Read a codebase, write or change files, run the tests, see what failed, and iterate — a loop of acting on the repo and observing the results until the task builds and passes.
Issue many searches, follow links, read pages, cross-check claims, and stitch the findings into a sourced answer — far beyond what one prompt could retrieve.
Look up the customer's order, check policy, issue a refund through an API, and send the confirmation — taking real actions on back-end systems, not only answering questions.
Drive a real browser or desktop: fill forms, click buttons, scrape a result, book the appointment — automating multi-step workflows across apps that have no convenient API.
Risks & limits
Agents are powerful precisely because they act on their own — which is also exactly what makes them risky. The same loop that gets work done can also get stuck, run up a bill, or take a wrong action confidently.

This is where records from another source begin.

-- ==== Sys2Proof/Machine/Ops.lean ====
section
/-!
DEFINITION. The named operations over the sparse stores, the management register file, alerts and messages, the raster
time of the tray, Tidemark events, and memory accesses by device address. Nothing else touches these parts directly.
-/
namespace Sys2Proof.Machine

open Sys2Proof

/-! ### Sparse stores -/

/-- What key k reads as; d where it is not listed. -/
def SMap.get {α : Type} (d : α) : SMap α → Nat → α
  | [], _ => d
  | (k, v) :: m, a => if a = k then v else SMap.get d m a

/-- The store with key a holding v, in canonical form: sorted, and no entry equal to the default d. -/
def SMap.set {α : Type} [DecidableEq α] (d : α) : SMap α → Nat → α → SMap α
  | [], a, v => if v = d then [] else [(a, v)]
  | (k, w) :: m, a, v =>
    if a < k then (if v = d then (k, w) :: m else (a, v) :: (k, w) :: m)
    else if a = k then (if v = d then m else (a, v) :: m)
    else (k, w) :: SMap.set d m a v

/-- The canonical form: every key is above lo, keys rise, no value equals the default. -/
def SMap.wfFrom {α : Type} [DecidableEq α] (d : α) : Nat → SMap α → Bool
  | _, [] => true
  | lo, (k, v) :: m => decide (lo ≤ k) && decide (v ≠ d) && SMap.wfFrom d (k + 1) m

/-- The canonical form of a whole store. -/
def SMap.wf {α : Type} [DecidableEq α] (d : α) (m : SMap α) : Bool := SMap.wfFrom d 0 m

/-- One byte of a memory. -/
def Memory.read (m : Memory) (a : Nat) : Byte := SMap.get (0 : Byte) m a

/-- A memory with one byte written. -/
def Memory.write (m : Memory) (a : Nat) (b : Byte) : Memory := SMap.set (0 : Byte) m a b

/-- The canonical form of a memory. -/
def Memory.wf (m : Memory) : Bool := SMap.wf (0 : Byte) m

/-- n bytes from address a. -/
def Memory.readN (m : Memory) (a : Nat) : Nat → List Byte
  | 0 => []
  | n + 1 => Memory.read m a :: Memory.readN m (a + 1) n

/-- The memory with the bytes written from address a on. -/
def Memory.writeN (m : Memory) (a : Nat) : List Byte → Memory
  | [] => m
  | b :: bs => Memory.writeN (Memory.write m a b) (a + 1) bs

/-! ### Times -/

/-- Ticks of 2.5 ns in n microseconds. -/
def usTicks (n : Nat) : Nat := n * 400

/-- Ticks of one mt, 800 us (R29). -/
def mtTicks : Nat := 320000

/-- Fine units (1/1024 ns) of a tick. -/
def fineOfTick (t : Nat) : Nat := t * 2560

/-- The state at a later time; time never runs back (assumption log 1). -/
def State.at (s : State) (t : Nat) : State := { s with now := max s.now t }

/-! ### Management registers -/

/-- The stored word of a management register; 0 beyond the map. -/
def State.reg (s : State) (a : Nat) : Word := s.regs[a]?.getD 0

/-- The state with a management register's stored word replaced. -/
def State.setReg (s : State) (a : Nat) (w : Word) : State := { s with regs := s.regs.setIfInBounds a w }

/-- Bits hi..lo of a management register. -/
def State.fld (s : State) (a hi lo : Nat) : Nat := field (s.reg a) hi lo

/-- Bit i of a management register. -/
def State.bit (s : State) (a i : Nat) : Bool := bitAt (s.reg a) i

/-- The state with bits hi..lo of a management register replaced. -/
def State.setFld (s : State) (a hi lo v : Nat) : State := s.setReg a (setField (s.reg a) hi lo v)

/-- The state with bit i of a management register replaced. -/
def State.putBit (s : State) (a i : Nat) (b : Bool) : State := s.setReg a (setBit (s.reg a) i b)

/-- A field raised by n, saturating at its width (R6 counting fields). -/
def State.bumpSat (s : State) (a hi lo n : Nat) : State :=
  s.setFld a hi lo (satAt (2 ^ (hi + 1 - lo) - 1) (s.fld a hi lo + n))

/-- A field raised by one, wrapping. -/
def State.bumpWrap (s : State) (a hi lo : Nat) : State := s.setFld a hi lo (s.fld a hi lo + 1)

/-- One draw of the free values: the index for Config's free constants, and the state that has used it (log 7). -/
def State.draw (s : State) : Nat × State := (s.freeCtr, { s with freeCtr := s.freeCtr + 1 })

/-- n free bytes: what a slot that failed its read-back holds (R408), or an unreadable command's slot gave (R186; log 7). -/
def State.freeBytes (s : State) : Nat → List Byte × State
  | 0 => ([], s)
  | n + 1 =>
    let (k, s) := s.draw
    let (bs, s) := s.freeBytes n
    (Config.freeByte k :: bs, s)

/-! ### Queue registers, MSI-X words and the Prilliner's BAR0 as read (R164, R188, R424, R430) -/

/-- Completion records the host has not consumed (R181). -/
def Queue.unconsumed (q : Queue) : Nat := (q.cplTail - q.cplHead).toNat

/-- No record slot is free (R181). -/
def Queue.full (q : Queue) : Bool := decide (q.state ≠ 0) && decide (2 ^ q.cplLog ≤ q.unconsumed)

/-- Q_STATUS. -/
def Queue.status (q : Queue) : Word :=
  BitVec.ofNat 32 (q.state % 4 + 4 * b2n q.stale + 8 * b2n q.full + 16 * b2n q.cplFault + 32 * b2n q.badDoorbell
    + 64 * b2n q.ctrlIgnored + 128 * b2n q.badRing)

/-- Q_CFG. -/
def Queue.cfg (q : Queue) : Word := BitVec.ofNat 32 (q.cls % 4 + 4 * (q.vector % 2048) + 65536 * (q.waitTimeout % 256))

/-- A read at offset o of a queue's block. -/
def Queue.read (q : Queue) (o : Nat) : Word :=
  match o / 4 with
  | 0 => BitVec.ofNat 32 q.ringBase
  | 1 => BitVec.ofNat 32 (q.ringBase / 2 ^ 32)
  | 2 => BitVec.ofNat 32 q.ringLog
  | 3 => BitVec.ofNat 32 q.cplBase
  | 4 => BitVec.ofNat 32 (q.cplBase / 2 ^ 32)
  | 5 => BitVec.ofNat 32 q.cplLog
  | 6 => q.cfg
  | 8 => q.status
  | 9 => q.head
  | 10 => q.tail
  | 11 => q.cplHead
  | 12 => q.cplTail
  | 13 => q.epoch
  | 14 => q.errPos
  | 15 => BitVec.ofNat 32 q.errStatus
  | _ => 0

/-- The MSI-X part of a function. -/
def State.msixOf (s : State) : Fn → Msix
  | .die d => s.dies[d].msix
  | .pf => s.pf.msix

/-- A read of one word of the MSI-X table. -/
def State.readMsix (s : State) (fn : Fn) (word : Nat) : Word :=
  let m := s.msixOf fn
  if word % 4 ≠ 3 then SMap.get 0 m.table word else if m.unmasked.contains (word / 4) then 0 else 1

/-- A read of one word of the Pending Bit Array. -/
def State.readPba (s : State) (fn : Fn) (word : Nat) : Word :=
  ((s.msixOf fn).pending.filter (fun v => v / 32 = word)).foldl (fun (w : Word) v => setBit w (v % 32) true) 0

/-- An aligned 32-bit read at offset o of the Prilliner's BAR0. -/
def State.pfBar0Read (s : State) (o : Nat) : Word :=
  if o = 0x00 then s.pf.status
  else if o = 0x08 then s.pf.intStatus
  else if o = 0x0C then s.pf.intMask
  else if o = 0x10 then s.pf.ctrl
  else if 0x1000 ≤ o ∧ o < 0x1100 then s.pf.queues[(Fin.ofNat 4 ((o - 0x1000) / 64) : Fin 4)].read (o % 64)
  else if 0x10000 ≤ o ∧ o < 0x14000 then
    (if o % 0x1000 = 0 then s.pf.queues[(Fin.ofNat 4 ((o - 0x10000) / 0x1000) : Fin 4)].tail else 0)
  else if 0x20000 ≤ o ∧ o < 0x20200 then s.readMsix .pf ((o - 0x20000) / 4)
  else if 0x21000 ≤ o ∧ o < 0x21004 then s.readPba .pf ((o - 0x21000) / 4)
  else 0

/-- A byte of the Prilliner's BAR0 as a die reads it, in aligned 32-bit reads (R416, R419; assumption log 45). -/
def State.pfByte (s : State) (o : Nat) : Byte := BitVec.ofNat 8 ((s.pfBar0Read (o / 4 * 4)).toNat / 256 ^ (o % 4))

/-! ### Roles and location codes (R41, R42) -/

/-- The role field of a location code: 1 tray A, 2 tray B. -/
def State.role (s : State) : Nat := if s.bit R.ID_STRAPS 0 then 2 else 1

/-- A location code without a core (R42). -/
def State.loc (s : State) (unit die sub inst : Nat) : Word :=
  BitVec.ofNat 32 (s.role * 2 ^ 30 + unit * 2 ^ 27 + die * 2 ^ 24 + sub * 256 + inst)

/-- A location code that names a core (R42). -/
def State.locCore (s : State) (die core sub inst : Nat) : Word :=
  BitVec.ofNat 32 (s.role * 2 ^ 30 + die * 2 ^ 24 + core * 2 ^ 17 + 2 ^ 16 + sub * 256 + inst)

/-- The location code of the Prilliner itself (R394). -/
def State.locPril (s : State) : Word := s.loc 1 0 0 0

/-- The location code of a device address of die d in tier 0 or tier 1 (R40, R42, R138). -/
def State.locMem (s : State) (d a : Nat) : Word :=
  if a < 0x80000000 then s.locCore d (a / 0x1000000) 4 (a / 0x400000 % 4)
  else s.loc 0 d 6 (a / 256 % 32)

/-- A location code where the spec does not say which part it names: a free one among those R42's layout has for this tray, so its
role field, its reserved bits and the fields that must be 0 are as R42 says (assumption log 7). -/
def State.freeLoc (s : State) : Word × State :=
  let (n, s) := s.draw
  let f (k : Nat) : Nat := Config.freeAt n k
  let unit := f 0 % 8
  let die := if unit = 0 ∨ unit = 7 then f 1 % 4 else 0
  let core := if unit = 0 ∧ f 2 % 2 = 1 then f 3 % 128 * 2 ^ 17 + 2 ^ 16 else 0
  (BitVec.ofNat 32 (s.role * 2 ^ 30 + unit * 2 ^ 27 + die * 2 ^ 24 + core + f 4 % 13 * 256 + f 5 % 256), s)

/-! ### Raster time of the tray (R49) -/

/-- A timestamp from frame, line and fraction (R15). -/
def mkStamp (f l fr : Nat) : DWord := BitVec.ofNat 64 (f % 2 ^ 40 * 2 ^ 24 + l % 4096 * 4096 + fr % 4096)

def stampFrame (t : DWord) : Nat := t.toNat / 2 ^ 24
def stampLine (t : DWord) : Nat := t.toNat / 4096 % 4096
def stampFrac (t : DWord) : Nat := t.toNat % 4096

/-- Lines per frame now (RAS_LINES). -/
def State.lines (s : State) : Nat := s.fld R.RAS_LINES 11 0

/-- The period of the tray's own lines now, fine units: the reference's in LOCKED, longer by 64/63 in SLEWING (R62), and by
(N + 1)/N or (N - 1)/N while tray B slews towards its peer (R378). -/
def State.linePer (s : State) : Nat :=
  let p := if s.fld R.RAS_STATUS 2 0 = 4 then s.ras.per * 64 / 63 else s.ras.per
  if s.ras.pairSlew = 1 then p * (s.lines + 1) / s.lines
  else if s.ras.pairSlew = 2 then p * (s.lines - 1) / s.lines else p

- Automating multi-step work that would otherwise need a human to babysit each step
- Using live tools and data — search, code, APIs — so they aren't trapped behind the knowledge cutoff
- Adapting on the fly — reacting to errors and unexpected results instead of following a fixed script
- Handling open-ended goals where the exact sequence of steps isn't known up front
- Loops and dead ends — an agent can get stuck repeating the same failed action without progress
- Hallucinated tool calls — inventing a tool, a bad argument, or a fact, then acting on it
- Cost and latency — every step is another LLM call, so long tasks are slow and expensive
- Compounding errors — a wrong early step poisons every step that builds on it
Because an agent takes real actions — spending money, sending messages, changing files — guardrails matter as much as capability. Limit which tools it can reach, cap how many steps it may run, and require human approval before anything costly or irreversible. The more autonomy you grant, the more a person needs to stay watching the loop.